*ENTRIES SHOWN:*

BEGIN

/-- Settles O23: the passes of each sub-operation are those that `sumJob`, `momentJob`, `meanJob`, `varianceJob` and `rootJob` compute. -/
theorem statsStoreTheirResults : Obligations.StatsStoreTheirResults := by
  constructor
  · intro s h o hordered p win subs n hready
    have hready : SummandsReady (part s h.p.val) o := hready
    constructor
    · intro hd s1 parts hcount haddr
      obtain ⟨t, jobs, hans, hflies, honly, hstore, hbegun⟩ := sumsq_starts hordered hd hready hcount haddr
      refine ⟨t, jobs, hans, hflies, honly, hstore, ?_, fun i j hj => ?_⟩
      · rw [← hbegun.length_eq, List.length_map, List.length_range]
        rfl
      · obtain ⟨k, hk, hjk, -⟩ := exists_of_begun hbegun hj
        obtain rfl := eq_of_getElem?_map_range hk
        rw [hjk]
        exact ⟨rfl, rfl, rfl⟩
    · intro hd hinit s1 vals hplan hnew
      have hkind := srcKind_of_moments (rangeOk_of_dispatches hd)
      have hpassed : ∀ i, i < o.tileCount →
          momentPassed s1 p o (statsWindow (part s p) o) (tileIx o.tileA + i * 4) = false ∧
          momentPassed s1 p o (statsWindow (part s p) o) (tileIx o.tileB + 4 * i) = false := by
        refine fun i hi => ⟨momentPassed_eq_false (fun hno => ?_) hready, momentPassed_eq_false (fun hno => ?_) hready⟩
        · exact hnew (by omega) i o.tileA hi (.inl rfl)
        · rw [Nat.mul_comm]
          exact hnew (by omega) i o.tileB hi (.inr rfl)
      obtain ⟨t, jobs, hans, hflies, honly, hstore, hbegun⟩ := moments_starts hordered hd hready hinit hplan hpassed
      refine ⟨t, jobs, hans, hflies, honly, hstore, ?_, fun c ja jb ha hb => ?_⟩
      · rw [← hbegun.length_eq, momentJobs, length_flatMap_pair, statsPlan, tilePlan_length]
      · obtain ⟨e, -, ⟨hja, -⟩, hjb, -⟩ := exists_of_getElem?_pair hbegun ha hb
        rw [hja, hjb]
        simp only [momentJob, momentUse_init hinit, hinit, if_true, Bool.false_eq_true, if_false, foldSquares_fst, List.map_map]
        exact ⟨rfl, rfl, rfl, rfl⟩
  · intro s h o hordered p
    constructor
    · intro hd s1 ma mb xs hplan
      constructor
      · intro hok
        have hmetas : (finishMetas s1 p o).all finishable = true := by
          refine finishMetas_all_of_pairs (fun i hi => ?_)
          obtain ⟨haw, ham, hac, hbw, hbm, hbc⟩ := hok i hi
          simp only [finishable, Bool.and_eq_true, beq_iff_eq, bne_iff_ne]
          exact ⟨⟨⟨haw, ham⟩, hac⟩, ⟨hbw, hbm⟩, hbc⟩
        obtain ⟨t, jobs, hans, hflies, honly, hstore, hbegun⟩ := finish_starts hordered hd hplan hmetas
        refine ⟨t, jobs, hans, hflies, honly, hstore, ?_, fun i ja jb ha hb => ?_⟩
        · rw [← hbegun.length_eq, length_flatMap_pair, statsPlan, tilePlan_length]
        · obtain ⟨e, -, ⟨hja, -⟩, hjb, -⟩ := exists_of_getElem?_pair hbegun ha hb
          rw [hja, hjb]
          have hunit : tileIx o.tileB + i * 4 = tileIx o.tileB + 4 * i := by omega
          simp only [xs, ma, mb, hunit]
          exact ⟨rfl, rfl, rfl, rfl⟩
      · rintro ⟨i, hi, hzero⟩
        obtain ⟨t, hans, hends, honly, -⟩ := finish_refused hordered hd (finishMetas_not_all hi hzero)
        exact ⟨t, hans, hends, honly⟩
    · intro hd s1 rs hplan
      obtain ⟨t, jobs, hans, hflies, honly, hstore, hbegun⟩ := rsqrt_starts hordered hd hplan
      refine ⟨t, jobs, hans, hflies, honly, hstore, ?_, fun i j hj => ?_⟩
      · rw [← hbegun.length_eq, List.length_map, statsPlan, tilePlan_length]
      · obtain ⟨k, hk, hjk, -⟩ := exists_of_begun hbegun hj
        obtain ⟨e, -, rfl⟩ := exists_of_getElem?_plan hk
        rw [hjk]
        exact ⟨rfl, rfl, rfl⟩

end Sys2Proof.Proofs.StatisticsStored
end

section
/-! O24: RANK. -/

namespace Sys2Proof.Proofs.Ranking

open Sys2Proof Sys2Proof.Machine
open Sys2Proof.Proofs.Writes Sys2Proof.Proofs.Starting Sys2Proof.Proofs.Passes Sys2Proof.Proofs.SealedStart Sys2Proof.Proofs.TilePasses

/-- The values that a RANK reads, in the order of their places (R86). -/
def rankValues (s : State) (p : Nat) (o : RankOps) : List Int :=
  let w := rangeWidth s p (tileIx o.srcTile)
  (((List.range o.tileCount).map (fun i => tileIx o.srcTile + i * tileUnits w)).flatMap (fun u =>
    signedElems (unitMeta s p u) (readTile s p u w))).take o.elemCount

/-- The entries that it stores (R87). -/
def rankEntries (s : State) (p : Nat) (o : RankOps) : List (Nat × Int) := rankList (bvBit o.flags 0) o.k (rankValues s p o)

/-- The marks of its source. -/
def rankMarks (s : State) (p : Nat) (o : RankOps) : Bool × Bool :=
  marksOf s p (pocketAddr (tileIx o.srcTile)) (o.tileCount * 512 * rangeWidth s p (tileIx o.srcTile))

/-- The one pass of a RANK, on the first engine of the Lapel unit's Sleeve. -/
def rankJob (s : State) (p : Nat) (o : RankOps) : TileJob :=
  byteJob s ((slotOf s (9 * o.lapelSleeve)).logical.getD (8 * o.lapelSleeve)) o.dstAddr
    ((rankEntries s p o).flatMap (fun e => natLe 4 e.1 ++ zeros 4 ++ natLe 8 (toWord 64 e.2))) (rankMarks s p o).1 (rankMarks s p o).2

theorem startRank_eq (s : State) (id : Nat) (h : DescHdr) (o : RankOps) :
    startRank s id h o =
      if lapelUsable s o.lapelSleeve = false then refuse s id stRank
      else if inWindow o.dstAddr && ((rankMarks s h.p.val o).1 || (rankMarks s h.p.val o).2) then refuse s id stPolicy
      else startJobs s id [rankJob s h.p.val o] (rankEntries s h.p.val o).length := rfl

END

*THE TASK:* Please find every line in the records above that holds the word "haddr" and copy it.

*RESPONSE TO THE TASK:*
    · intro hd s1 parts hcount haddr
      obtain ⟨t, jobs, hans, hflies, honly, hstore, hbegun⟩ := sumsq_starts hordered hd hready hcount haddr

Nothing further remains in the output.